• _Stored items_
-- ==== Sys2Proof/Machine/Indexed.lean ====
section
/-! DEFINITION. Indexed loads: format `IX` (43_indexed.md R110 to R113). -/

namespace Sys2Proof.Machine

/-- LDB, load byte, indexed (R110). -/
def execLdbIx (b x t : Reg) (sp : BitVec 2) (c : IndexCmplt) (cc : BitVec 2) (s : State) : Result :=
  indexedLoad s .byte b x t sp c cc

/-- LDH, load halfword, indexed (R111). -/
def execLdhIx (b x t : Reg) (sp : BitVec 2) (c : IndexCmplt) (cc : BitVec 2) (s : State) : Result :=
  indexedLoad s .half b x t sp c cc

/-- LDW, load word, indexed (R112). -/
def execLdwIx (b x t : Reg) (sp : BitVec 2) (c : IndexCmplt) (cc : BitVec 2) (s : State) : Result :=
  indexedLoad s .word b x t sp c cc

/-- LDD, load doubleword, indexed (R113). -/
def execLddIx (b x t : Reg) (sp : BitVec 2) (c : IndexCmplt) (cc : BitVec 2) (s : State) : Result :=
  indexedLoad s .double b x t sp c cc

end Sys2Proof.Machine
end

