/-- Clearing bit 13 of a word of opcode 03 clears its field `a`. -/
theorem encodeOp03_and_not_a (b mid : Reg) (sp : BitVec 2) (a short : BitVec 1) (cc : BitVec 2) (ext4 : BitVec 4)
    (m : BitVec 1) (low : BitVec 5) :
    encodeOp03 b mid sp a short cc ext4 m low &&& ~~~0x00002000#32 = encodeOp03 b mid sp 0#1 short cc ext4 m low := by
  unfold encodeOp03
  apply BitVec.eq_of_getLsbD_eq; intro k hk
  simp only [BitVec.getLsbD_and, BitVec.getLsbD_append]
  interval_cases k <;> simp

/-- A short displacement word written back is the word itself, or with `m = 0` the word without its bit `a` (R61; I5). -/
theorem encodeOp03_shortCompleter {w : InstrWord} (hop : fieldOp w = 0x03#6) (im5 : BitVec 5) :
    let c := shortCompleter (fieldA w) (fieldM w) im5
    let w' := encodeOp03 (fieldB w) (fieldMid w) (fieldS w) c.aBit (fieldShort w) (fieldCc w) (fieldExt4 w) c.mBit
      (fieldLow w)
    w' = w ∨ (fieldM w = 0#1 ∧ w' = w &&& ~~~0x00002000#32) := by
  intro c w'
  have hfields := encodeOp03_fields w hop
  by_cases hm : fieldM w = 0#1
  · right
    simp only [w', c, shortCompleter_mBit, shortCompleter_aBit, if_pos hm]
    exact ⟨hm, by rw [← encodeOp03_and_not_a _ _ _ (fieldA w), hfields]⟩
  · left
    simpa only [w', c, shortCompleter_mBit, shortCompleter_aBit, if_neg hm] using hfields

/-- Settles O5: format by format, a word is what its fields make, and only Table H-1 forgets a bit. -/
theorem encodeOfDecodedWord : Obligations.EncodeOfDecodedWord := by
  intro w i h
  obtain ⟨⟨name, words⟩, hr, hm, rfl⟩ := decode_ok h
  simp only [opcodeTable, longTable_eq, op03Table_eq, List.mem_append, List.mem_cons, DecodeRow.mk.injEq,
    List.not_mem_nil] at hr
  cases name <;> simp only [reduceCtorEq, false_and, false_or, or_false, true_and] at hr <;> subst hr <;>
    simp only [rowL14_matchesWord, rowL11_matchesWord, rowL10_matchesWord, rowOp03_matchesWord, decide_eq_true_eq] at hm
  case ldbL14 | ldhL14 | ldwL14 | ldwModL14 | stbL14 | sthL14 | stwL14 | stwModL14 =>
    left; simpa [encode, RowName.read, decodeL14, hm] using encodeL14_fields w
  case ldwModL11 | stwModL11 =>
    left; simpa [encode, RowName.read, hm.1] using encodeL11_fields w hm.2
  case lddL10 | lddMaL10 | lddMbL10 | stdL10 | stdMaL10 | stdMbL10 =>
    left; simpa [encode, RowName.read, hm.1, hm.2] using encodeL10_fields w
  case ldbSl | ldhSl | ldwSl | lddSl =>
    obtain ⟨⟨hop, hs⟩, he⟩ := hm
    simpa [encode, encodeShortLoad, RowName.read, decodeShortLoad, hop, hs, he]
      using encodeOp03_shortCompleter hop (fieldMid w)
  case stbSs | sthSs | stwSs | stdSs =>
    obtain ⟨⟨hop, hs⟩, he⟩ := hm
    simpa [encode, encodeShortStore, RowName.read, decodeShortStore, hop, hs, he]
      using encodeOp03_shortCompleter hop (fieldLow w)
  case stbySs | stdbySs =>
    obtain ⟨⟨hop, hs⟩, he⟩ := hm
    left
    simpa [encode, encodeStoreBytes, RowName.read, decodeStoreBytes, bytesCompleter_aBit, bytesCompleter_mBit, hs, he]
      using encodeOp03_fields w hop
  case ldbIx | ldhIx | ldwIx | lddIx =>
    obtain ⟨⟨hop, hs⟩, he⟩ := hm
    left
    simpa [encode, encodeIndexed, RowName.read, decodeIndexed, indexCompleter_uBit, indexCompleter_mBit, hs, he]
      using encodeOp03_fields w hop

/-! ### Words of the spec, and the words of opcode 03, table by table (R61 to R63, R66) -/

/-- Settles O6: eight evaluations of the decoder. -/
theorem specWordsDecode : Obligations.SpecWordsDecode := by
  unfold Obligations.SpecWordsDecode; decide

/-- Table H-1, read (R61). -/
theorem shortCompleter_table (a m : BitVec 1) (im5 : BitVec 5) :
    (m = 0#1 → shortCompleter a m im5 = .plain) ∧
    (a = 0#1 → m = 1#1 → im5 ≠ 0#5 → shortCompleter a m im5 = .ma) ∧
    (a = 1#1 → m = 1#1 → shortCompleter a m im5 = .mb) ∧
    (a = 0#1 → m = 1#1 → im5 = 0#5 → shortCompleter a m im5 = .o) := by
  revert a m im5; decide

/-- Settles O7: the four `ext4` values of the loads and of the stores each lead to one arm of the decoder. -/
theorem shortCompleterTable : Obligations.ShortCompleterTable := by
  refine ⟨shortCompleter_table, fun w hop hs hlt => ?_, fun w hop hs hge hlt => ?_⟩
  · have he : fieldExt4 w = 0x0#4 ∨ fieldExt4 w = 0x1#4 ∨ fieldExt4 w = 0x2#4 ∨ fieldExt4 w = 0x3#4 := by bv_omega
    rw [decode_of_op03 hop]
    rcases he with he | he | he | he <;>
      exact ⟨_, _, by simp only [decodeOp03, hs, he]; rfl, rfl, rfl, rfl⟩
  · have he : fieldExt4 w = 0x8#4 ∨ fieldExt4 w = 0x9#4 ∨ fieldExt4 w = 0xA#4 ∨ fieldExt4 w = 0xB#4 := by bv_omega
    rw [decode_of_op03 hop]
    rcases he with he | he | he | he <;>
      exact ⟨_, _, by simp only [decodeOp03, hs, he]; rfl, rfl, rfl, rfl⟩

theorem bytesCompleter_ending (a m : BitVec 1) :
    bytesCompleter a m = .e ∨ bytesCompleter a m = .em ↔ a = 1#1 := by revert a m; decide

theorem bytesCompleter_modifies (a m : BitVec 1) :
    bytesCompleter a m = .bm ∨ bytesCompleter a m = .em ↔ m = 1#1 := by revert a m; decide

/-- Settles O8: Table H-2 at the bits `a` and `m` of the word, in the arms of the decoder for `ext4` C and D. -/
theorem storeBytesCompleterTable : Obligations.StoreBytesCompleterTable := by
  refine ⟨by decide, fun w hop hs he => ?_⟩
  rw [decode_of_op03 hop]
  rcases he with he | he <;>
    exact ⟨_, _, by simp only [decodeOp03, hs, he]; rfl, rfl, rfl, bytesCompleter_ending .., bytesCompleter_modifies ..⟩

theorem indexCompleter_modifies (u m : BitVec 1) :
    indexCompleter u m = .m ∨ indexCompleter u m = .sm ↔ m = 1#1 := by revert u m; decide

theorem indexCompleter_shifts (u m : BitVec 1) :
    indexCompleter u m = .s ∨ indexCompleter u m = .sm ↔ u = 1#1 := by revert u m; decide

/-- Settles O9: Table H-3 at the bits `u` and `m` of the word, in the four arms of the decoder with bit 12 zero. -/
theorem indexCompleterTable : Obligations.IndexCompleterTable := by
  refine ⟨by decide, fun w hop hs hlt => ?_⟩
  have he : fieldExt4 w = 0x0#4 ∨ fieldExt4 w = 0x1#4 ∨ fieldExt4 w = 0x2#4 ∨ fieldExt4 w = 0x3#4 := by bv_omega
  rw [decode_of_op03 hop]
  rcases he with he | he | he | he <;>
    exact ⟨_, _, by simp only [decodeOp03, hs, he]; rfl, rfl, rfl, indexCompleter_modifies .., indexCompleter_shifts ..⟩

end Sys2Proof
end

section
/-! What a completed step leaves (60_exceptions.md R114, 70_reset_and_hazards.md R125 to R128), from the three shapes
`exec_effect` says a completed instruction can have; the invariant, and the length of a run. -/

namespace Sys2Proof.Machine

open Sys2Proof Sys2Proof.Safety

/-! ### A completed instruction -/

/-- A completed instruction leaves memory, or stores bytes that are all allocated. -/
theorem exec_mem {i : Instr} {s u : State} (h : exec i s = .next u) :
    u.mem = s.mem ∨ ∃ a n v, AllAllocated s a n ∧ u.mem = writeBytes s.mem a n v := by
  rcases exec_effect h with ⟨b, t, nb, v, rfl⟩ | ⟨a, n, v, b, nb, hall, rfl⟩ | ⟨a, n, v, b, hall, rfl⟩
  · exact .inl (by simp)
  · exact .inr ⟨a, n, v, hall, by simp⟩
  · exact .inr ⟨a, n, v, hall, by simp⟩

theorem exec_sameLaunch {i : Instr} {s u : State} (h : exec i s = .next u) : SameLaunch s u := by
  rcases exec_effect h with ⟨b, t, nb, v, rfl⟩ | ⟨a, n, v, b, nb, -, rfl⟩ | ⟨a, n, v, b, -, rfl⟩
  · exact sameLaunch_finishLoad ..
  · constructor <;> simp
  · constructor <;> simp

theorem exec_pc {i : Instr} {s u : State} (h : exec i s = .next u) : u.pc = s.pc + 4#64 := by
  rcases exec_effect h with ⟨b, t, nb, v, rfl⟩ | ⟨a, n, v, b, nb, -, rfl⟩ | ⟨a, n, v, b, -, rfl⟩ <;> simp

/-- No instruction writes entry 0 of the register file (R11). -/
theorem exec_entry_zero {i : Instr} {s u : State} (h : exec i s = .next u) : u.gr[0] = s.gr[0] := by
  rcases exec_effect h with ⟨b, t, nb, v, rfl⟩ | ⟨a, n, v, b, nb, -, rfl⟩ | ⟨a, n, v, b, -, rfl⟩
  · exact finishLoad_entry_zero ..
  · simp [writeBase_entry_zero]
  · simp [writeGr_entry_zero]

/-! ### A completed step -/

/-- Settles O51: a completed step is a completed instruction. -/
theorem stepKeepsLaunchAndAdvancesPc : Obligations.StepKeepsLaunchAndAdvancesPc := by
  intro s u h
  obtain ⟨w, i, -, -, hexec⟩ := step_next h
  exact ⟨exec_sameLaunch hexec, exec_pc hexec⟩

/-- A step that completes had a word at the pc, so from a pc in the text it stays there, 4 further on (R17, R128). -/
theorem step_pcInText {s u : State} (hpc : PcInText s) (h : step s = .next u) :
    s.pc.toNat / 4 < s.text.length ∧ u.pc.toNat = s.pc.toNat + 4 ∧ u.text = s.text ∧ PcInText u := by
  obtain ⟨hmod, hle, hend⟩ := hpc
  obtain ⟨hlaunch, hnext⟩ := stepKeepsLaunchAndAdvancesPc s u h
  obtain ⟨w, i, hfetch, -, -⟩ := step_next h
  have hword := (List.getElem?_eq_some_iff.mp ((fetch_eq_ok s w).mp hfetch).2).1
  have hpc4 : u.pc.toNat = s.pc.toNat + 4 := by
    rw [hnext, BitVec.toNat_add, BitVec.toNat_ofNat]; omega
  refine ⟨hword, hpc4, hlaunch.text, ?_⟩
  simp only [PcInText, hpc4, hlaunch.text]
  omega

• _Instructions for the task_
Look above and repeat, character for character, the lines from the first one to the line with "indexed (R110). -/", counting both.

• _Response to the task_
-- ==== Sys2Proof/Machine/Indexed.lean ====
section
/-! DEFINITION. Indexed loads: format `IX` (43_indexed.md R110 to R113). -/

namespace Sys2Proof.Machine

/-- LDB, load byte, indexed (R110). -/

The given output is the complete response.